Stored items

_____

/-! ### Integer arithmetic (03 R95 to R101) -/

/-- The 32-bit result of an integer instruction: its guard, its destination and its value in a fibre, as R95 to R100
give them over numbers. Register fields are read as 32 bits (R90). -/
def intResult (s : State) (z : Bool) (i : Instr) : Option (Guard × Reg × (Fibre → Word)) :=
  let ab := fun (g : Guard) (d a b : Reg) (op : Word → Word → Word) =>
    some (g, d, fun (f : Fibre) => op (f.get z a.toNat) (f.get z b.toNat))
  let abd := fun (g : Guard) (d a b : Reg) (op : Word → Word → Word → Word) =>
    some (g, d, fun (f : Fibre) => op (f.get z a.toNat) (f.get z b.toNat) (f.get z d.toNat))
  let one := fun (g : Guard) (d a : Reg) (op : Word → Word) =>
    some (g, d, fun (f : Fibre) => op (f.get z a.toNat))
  let n32 := fun (x : Nat) => BitVec.ofNat 32 x
  let i32 := fun (x : Int) => BitVec.ofInt 32 x
  let pos := fun (c : Word) => c.toNat % 256
  let len := fun (c : Word) => min (c.toNat / 256 % 256) (32 - pos c)
  match i with
  | .iadd g d a b => ab g d a b fun x y => n32 (x.toNat + y.toNat)
  | .isub g d a b => ab g d a b fun x y => i32 ((x.toNat : Int) - y.toNat)
  | .and g d a b => ab g d a b fun x y => x &&& y
  | .or g d a b => ab g d a b fun x y => x ||| y
  | .xor g d a b => ab g d a b fun x y => x ^^^ y
  | .andn g d a b => ab g d a b fun x y => x &&& ~~~y
  | .shl g d a b => ab g d a b fun x y => if y.toNat < 32 then n32 (x.toNat * 2 ^ y.toNat) else 0
  | .shr g d a b => ab g d a b fun x y => if y.toNat < 32 then n32 (x.toNat / 2 ^ y.toNat) else 0
  | .sar g d a b => ab g d a b fun x y =>
      if y.toNat < 32 then i32 (x.toInt / 2 ^ y.toNat) else if x.getLsbD 31 then 0xFFFFFFFF#32 else 0
  | .rotl g d a b => ab g d a b fun x y => x.rotateLeft (y.toNat % 32)
  | .imin g d a b => ab g d a b fun x y => i32 (min x.toInt y.toInt)
  | .imax g d a b => ab g d a b fun x y => i32 (max x.toInt y.toInt)
  | .umin g d a b => ab g d a b fun x y => n32 (min x.toNat y.toNat)
  | .umax g d a b => ab g d a b fun x y => n32 (max x.toNat y.toNat)
  | .iadds g d a b => ab g d a b fun x y => i32 (max (-(2 ^ 31)) (min (2 ^ 31 - 1) (x.toInt + y.toInt)))
  | .iabsd g d a b => ab g d a b fun x y => n32 (x.toInt - y.toInt).natAbs
  | .iaddi g d a m => one g d a fun x => n32 (x.toNat + (s.imm10 m).toNat)
  | .andi g d a m => one g d a fun x => x &&& s.imm10 m
  | .ori g d a m => one g d a fun x => x ||| s.imm10 m
  | .xori g d a m => one g d a fun x => x ^^^ s.imm10 m
  | .shfi g d a k m => one g d a fun x => match k with
      | .shl => n32 (x.toNat * 2 ^ m.toNat)
      | .shr => n32 (x.toNat / 2 ^ m.toNat)
      | .sar => i32 (x.toInt / 2 ^ m.toNat)
      | .rotl => x.rotateLeft m.toNat
  | .movi g d m => some (g, d, fun _ => s.imm16 m)
  | .movhi g d m => some (g, d, fun f => n32 (m.toNat * 2 ^ 16 + (f.get z d.toNat).toNat % 2 ^ 16))
  | .imul g d a b => ab g d a b fun x y => n32 (x.toNat * y.toNat)
  | .imulhs g d a b => ab g d a b fun x y => i32 (x.toInt * y.toInt / 2 ^ 32)
  | .imulhu g d a b => ab g d a b fun x y => n32 (x.toNat * y.toNat / 2 ^ 32)
  | .imad g d a b => abd g d a b fun x y o => n32 (x.toNat * y.toNat + o.toNat)
  | .idp4s g d a b => abd g d a b fun x y o => i32 (o.toInt + (byteOf x 0).toInt * (byteOf y 0).toInt
      + (byteOf x 1).toInt * (byteOf y 1).toInt + (byteOf x 2).toInt * (byteOf y 2).toInt
      + (byteOf x 3).toInt * (byteOf y 3).toInt)
  | .idp4u g d a b => abd g d a b fun x y o => n32 (o.toNat + (byteOf x 0).toNat * (byteOf y 0).toNat
      + (byteOf x 1).toNat * (byteOf y 1).toNat + (byteOf x 2).toNat * (byteOf y 2).toNat
      + (byteOf x 3).toNat * (byteOf y 3).toNat)
  | .popc g d a => one g d a fun x => n32 (∑ k ∈ Finset.range 32, (x.getLsbD k).toNat)
  | .clz g d a => one g d a fun x => if x = 0 then 32 else n32 (31 - x.toNat.log2)
  | .brev g d a => one g d a fun x => x.reverse
  | .bfe g d a b => ab g d a b fun x c => if pos c < 32 then n32 (x.toNat / 2 ^ pos c % 2 ^ len c) else 0
  | .bfes g d a b => ab g d a b fun x c =>
      if pos c < 32 then (BitVec.ofNat (len c) (x.toNat / 2 ^ pos c)).signExtend 32 else 0
  | .bfi g d a b => abd g d a b fun x c o =>
      let m := n32 (2 ^ len c - 1)
      if pos c < 32 then (o &&& ~~~(m <<< pos c)) ||| ((x &&& m) <<< pos c) else o
  | .bpick g d a b => abd g d a b fun x c o => bpickVal x c o
  | _ => none

/-- The 64-bit result of the I64 group (R101): a pair role reads and writes 64 bits, a single role 32. -/
def intResult64 (z : Bool) (i : Instr) : Option (Guard × Reg × (Fibre → DWord)) :=
  let pp := fun (g : Guard) (d a b : Reg) (op : DWord → DWord → DWord) =>
    some (g, d, fun (f : Fibre) => op (f.getPair z a.toNat) (f.getPair z b.toNat))
  let ps := fun (g : Guard) (d a b : Reg) (op : DWord → Word → DWord) =>
    some (g, d, fun (f : Fibre) => op (f.getPair z a.toNat) (f.get z b.toNat))
  let n64 := fun (x : Nat) => BitVec.ofNat 64 x
  let lea := fun (k : Nat) (x : DWord) (y : Word) => BitVec.ofInt 64 ((x.toNat : Int) + y.toInt * 2 ^ k)
  match i with
  | .iadd64 g d a b => pp g d a b fun x y => n64 (x.toNat + y.toNat)
  | .isub64 g d a b => pp g d a b fun x y => BitVec.ofInt 64 ((x.toNat : Int) - y.toNat)
  | .lea64s0 g d a b => ps g d a b (lea 0)
  | .lea64s1 g d a b => ps g d a b (lea 1)
  | .lea64s2 g d a b => ps g d a b (lea 2)
  | .lea64s3 g d a b => ps g d a b (lea 3)
  | .imulw g d a b => some (g, d, fun f => n64 ((f.get z a.toNat).toNat * (f.get z b.toNat).toNat))
  | .shl64 g d a b => ps g d a b fun x y => if y.toNat < 64 then n64 (x.toNat * 2 ^ y.toNat) else 0
  | .shr64 g d a b => ps g d a b fun x y => if y.toNat < 64 then n64 (x.toNat / 2 ^ y.toNat) else 0
  | _ => none

/-! ### Moves, selects and predicates (R79, R102 to R105) -/

/-- What NOP, YIELD, a move, a select, a compare or a predicate operation makes of one fibre (R79, R90, R91, R102 to
R105). -/
def moveFibre (z : Bool) (i : Instr) : Option (Guard × (Fibre → Fibre)) :=
  match i with
  | .nop g | .yield g => some (g, id)
  | .mov g d a pair => some (g, fun f =>
      if pair || z then f.setPair z d.toNat (f.getPair z a.toNat) else f.set z d.toNat (f.get z a.toNat))
  | .movpw g d => some (g, fun f => f.set z d.toNat (BitVec.ofNat 32 (128 + f.preds.toNat)))
  | .movwp g a => some (g, fun f => { f with preds := BitVec.ofNat 7 (f.get z a.toNat).toNat })
  | .sel g d a b neg p => some (g, fun f =>
      let src := if f.pred p = neg then b else a
      if z then f.setPair z d.toNat (f.getPair z src.toNat) else f.set z d.toNat (f.get z src.toNat))
  | .icmp g pd pe a b cc => some (g, fun f =>
      let t := if z then icond cc (f.getPair z a.toNat) (f.getPair z b.toNat)
        else icond cc (f.get z a.toNat) (f.get z b.toNat)
      (f.setPred pd t).setPred pe (!t))
  | .plop g pd pe x y op => some (g, fun f =>
      let t := match op with
        | .and => f.pred x && f.pred y
        | .or => f.pred x || f.pred y
        | .xor => f.pred x != f.pred y
        | .andn => f.pred x && !f.pred y
        | .orn => f.pred x || !f.pred y
        | .not => !f.pred x
        | .mov => f.pred x
      (f.setPred pd t).setPred pe (!t))
  | _ => none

_____

■ Action item
From the records above, reproduce exactly the lines from the one with "32, (x.getLsbD k).toNat)" to the one with "x => x.reverse", both included, and no others.

■ Response
  | .popc g d a => one g d a fun x => n32 (∑ k ∈ Finset.range 32, (x.getLsbD k).toNat)
  | .clz g d a => one g d a fun x => if x = 0 then 32 else n32 (31 - x.toNat.log2)
  | .brev g d a => one g d a fun x => x.reverse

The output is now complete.